Despite the shortcomings of her text-centered approach, by discussing virtuality in terms of the of reading and writing, Ryan allows even those without a working knowledge of VR to understand "the poetics of immersion." In the second section of the book, she draws from research in the fields of cognitive psychology, analytic philosophy, and phenomenology to offer several productive metaphors for how texts produce immersion. Ryan goes on to describe the "mental operations and textual features" that create three types of immersion: spatial, temporal and emotional using examples from texts by Proust, Sebald, Joyce and others.

In the third section of the book, Ryan decries the postmodernist tendency to reject reader immersion as "incompatible with self-reflectivity." Instead, she explores ways to "restore contact with the surface" through interactivity. Here, she provides an intriguing analysis of "text as game," a metaphor which she compares and contrasts with "text as world." In the final two chapters of this section, Ryan uses her own taxonomy to analyze and diagram patterns of interactivity found in electronic literature and computer games, concluding this section with an in-depth analysis of what she calls the "exploratory external" interactivity of hypertext. Again, although these considerations are not directly applicable to VR, broad-minded readers will be rewarded with novel ways to approach the competing demands for immersion, cohesive narrative design and user freedom.
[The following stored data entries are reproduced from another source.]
-- ==== Sys2Proof/Machine/Step.lean ====
section
/-! DEFINITION. One step of the machine, and the placement of a word for the next fetch. -/

namespace Sys2Proof.Machine

/-- One step: a move of the host or of the engine. -/
def step (s : State) : Host.Outcome State Fault Refusal := machineStep s

/-- `s` with the instruction of a table word where the next step fetches it. -/
def State.withFetchWord (s : State) (nbits w : Nat) : State := placeTableWord s nbits w

end Sys2Proof.Machine
end

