-- ==== Sys2Proof/Laws/State.lean ====
section
/-! SUPPORT. One lemma per field per named update of State, so that no proof unfolds an update. A field an update computes by cases
(the log of `logTag`, the palette of `selectPalette`, the table of `addEntry`) has its lemma in the file of that operation. -/

namespace Sys2Proof.Machine

/-! ## logTag -/

@[simp] theorem logTag_cfg (g : Byte) (s : State) : (logTag g s).cfg = s.cfg := rfl
@[simp] theorem logTag_phase (g : Byte) (s : State) : (logTag g s).phase = s.phase := rfl
@[simp] theorem logTag_result (g : Byte) (s : State) : (logTag g s).result = s.result := rfl
@[simp] theorem logTag_faultPos (g : Byte) (s : State) : (logTag g s).faultPos = s.faultPos := rfl
@[simp] theorem logTag_cur (g : Byte) (s : State) : (logTag g s).cur = s.cur := rfl
@[simp] theorem logTag_srcLen (g : Byte) (s : State) : (logTag g s).srcLen = s.srcLen := rfl
@[simp] theorem logTag_src (g : Byte) (s : State) : (logTag g s).src = s.src := rfl
@[simp] theorem logTag_sig (g : Byte) (s : State) : (logTag g s).sig = s.sig := rfl
@[simp] theorem logTag_version (g : Byte) (s : State) : (logTag g s).version = s.version := rfl
@[simp] theorem logTag_canvasW (g : Byte) (s : State) : (logTag g s).canvasW = s.canvasW := rfl
@[simp] theorem logTag_canvasH (g : Byte) (s : State) : (logTag g s).canvasH = s.canvasH := rfl
@[simp] theorem logTag_hasGct (g : Byte) (s : State) : (logTag g s).hasGct = s.hasGct := rfl
@[simp] theorem logTag_gctSize (g : Byte) (s : State) : (logTag g s).gctSize = s.gctSize := rfl
@[simp] theorem logTag_bgIndex (g : Byte) (s : State) : (logTag g s).bgIndex = s.bgIndex := rfl
@[simp] theorem logTag_gpal (g : Byte) (s : State) : (logTag g s).gpal = s.gpal := rfl
@[simp] theorem logTag_apal (g : Byte) (s : State) : (logTag g s).apal = s.apal := rfl
@[simp] theorem logTag_apalLen (g : Byte) (s : State) : (logTag g s).apalLen = s.apalLen := rfl
@[simp] theorem logTag_gceDelay (g : Byte) (s : State) : (logTag g s).gceDelay = s.gceDelay := rfl
@[simp] theorem logTag_gceDisposal (g : Byte) (s : State) : (logTag g s).gceDisposal = s.gceDisposal := rfl
@[simp] theorem logTag_gceTflag (g : Byte) (s : State) : (logTag g s).gceTflag = s.gceTflag := rfl
@[simp] theorem logTag_gceTindex (g : Byte) (s : State) : (logTag g s).gceTindex = s.gceTindex := rfl
@[simp] theorem logTag_prevDisposal (g : Byte) (s : State) : (logTag g s).prevDisposal = s.prevDisposal := rfl
@[simp] theorem logTag_imgLeft (g : Byte) (s : State) : (logTag g s).imgLeft = s.imgLeft := rfl
@[simp] theorem logTag_imgTop (g : Byte) (s : State) : (logTag g s).imgTop = s.imgTop := rfl
@[simp] theorem logTag_imgW (g : Byte) (s : State) : (logTag g s).imgW = s.imgW := rfl
@[simp] theorem logTag_imgH (g : Byte) (s : State) : (logTag g s).imgH = s.imgH := rfl
@[simp] theorem logTag_imgLct (g : Byte) (s : State) : (logTag g s).imgLct = s.imgLct := rfl
@[simp] theorem logTag_imgLctSize (g : Byte) (s : State) : (logTag g s).imgLctSize = s.imgLctSize := rfl
@[simp] theorem logTag_imgInterlace (g : Byte) (s : State) : (logTag g s).imgInterlace = s.imgInterlace := rfl
@[simp] theorem logTag_minCodeSize (g : Byte) (s : State) : (logTag g s).minCodeSize = s.minCodeSize := rfl
@[simp] theorem logTag_data (g : Byte) (s : State) : (logTag g s).data = s.data := rfl
@[simp] theorem logTag_clearCode (g : Byte) (s : State) : (logTag g s).clearCode = s.clearCode := rfl
@[simp] theorem logTag_eoiCode (g : Byte) (s : State) : (logTag g s).eoiCode = s.eoiCode := rfl
@[simp] theorem logTag_codeSize (g : Byte) (s : State) : (logTag g s).codeSize = s.codeSize := rfl
@[simp] theorem logTag_codeMask (g : Byte) (s : State) : (logTag g s).codeMask = s.codeMask := rfl
@[simp] theorem logTag_nextCode (g : Byte) (s : State) : (logTag g s).nextCode = s.nextCode := rfl
@[simp] theorem logTag_prevCode (g : Byte) (s : State) : (logTag g s).prevCode = s.prevCode := rfl
@[simp] theorem logTag_bitBuf (g : Byte) (s : State) : (logTag g s).bitBuf = s.bitBuf := rfl
@[simp] theorem logTag_bitCnt (g : Byte) (s : State) : (logTag g s).bitCnt = s.bitCnt := rfl
@[simp] theorem logTag_rdPtr (g : Byte) (s : State) : (logTag g s).rdPtr = s.rdPtr := rfl
@[simp] theorem logTag_table (g : Byte) (s : State) : (logTag g s).table = s.table := rfl
@[simp] theorem logTag_idx (g : Byte) (s : State) : (logTag g s).idx = s.idx := rfl
@[simp] theorem logTag_canvas (g : Byte) (s : State) : (logTag g s).canvas = s.canvas := rfl
@[simp] theorem logTag_snap (g : Byte) (s : State) : (logTag g s).snap = s.snap := rfl
@[simp] theorem logTag_frames (g : Byte) (s : State) : (logTag g s).frames = s.frames := rfl
@[simp] theorem logTag_frameCount (g : Byte) (s : State) : (logTag g s).frameCount = s.frameCount := rfl
@[simp] theorem logTag_tagCount (g : Byte) (s : State) : (logTag g s).tagCount = s.tagCount + 1 := rfl
@[simp] theorem logTag_stage (g : Byte) (s : State) : (logTag g s).stage = s.stage := rfl
@[simp] theorem logTag_blockEnd (g : Byte) (s : State) : (logTag g s).blockEnd = s.blockEnd := rfl
@[simp] theorem logTag_host (g : Byte) (s : State) : (logTag g s).host = s.host := rfl
@[simp] theorem logTag_busData (g : Byte) (s : State) : (logTag g s).busData = s.busData := rfl
@[simp] theorem logTag_freeIdx (g : Byte) (s : State) : (logTag g s).freeIdx = s.freeIdx := rfl
@[simp] theorem logTag_srcEpoch (g : Byte) (s : State) : (logTag g s).srcEpoch = s.srcEpoch := rfl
Char Davies' beautiful Osmose, a virtual reality work from 1995

Having spent the majority of the book analyzing text, Ryan ends with a perhaps unavoidably hurried analysis of more recent forms of virtuality:multimodal stories, alternative reality games (ARG's), locative narrative, and early VR. These are the weakest chapters in the book, for, what makes Narrative as Virtual Reality 2 so worthwhile, is precisely its focus on reading and writing. Although Ryan privileges the unification of interactivity, immersion, and narrativity as exemplified by the holo-deck, her literary approach allows her to raise fundamental questions about the nature of these concepts without making delimiting pronouncements. The fact is that there are many reasons one might create in virtual reality including a desire to investigate the nature of a presence, sensual perception, identity, consciousness and empathy and these explorations may require different approaches. Moreover, VR encourages novel collaborations between writers, visual artists, composers, scientists, designers, software developers, engineers and programmers. In future postings, I will be presenting artists who are working with VR in these varied ways. In the meantime, Ryan's book makes an invaluable introduction to key ideas and questions related to this exciting and evolving medium.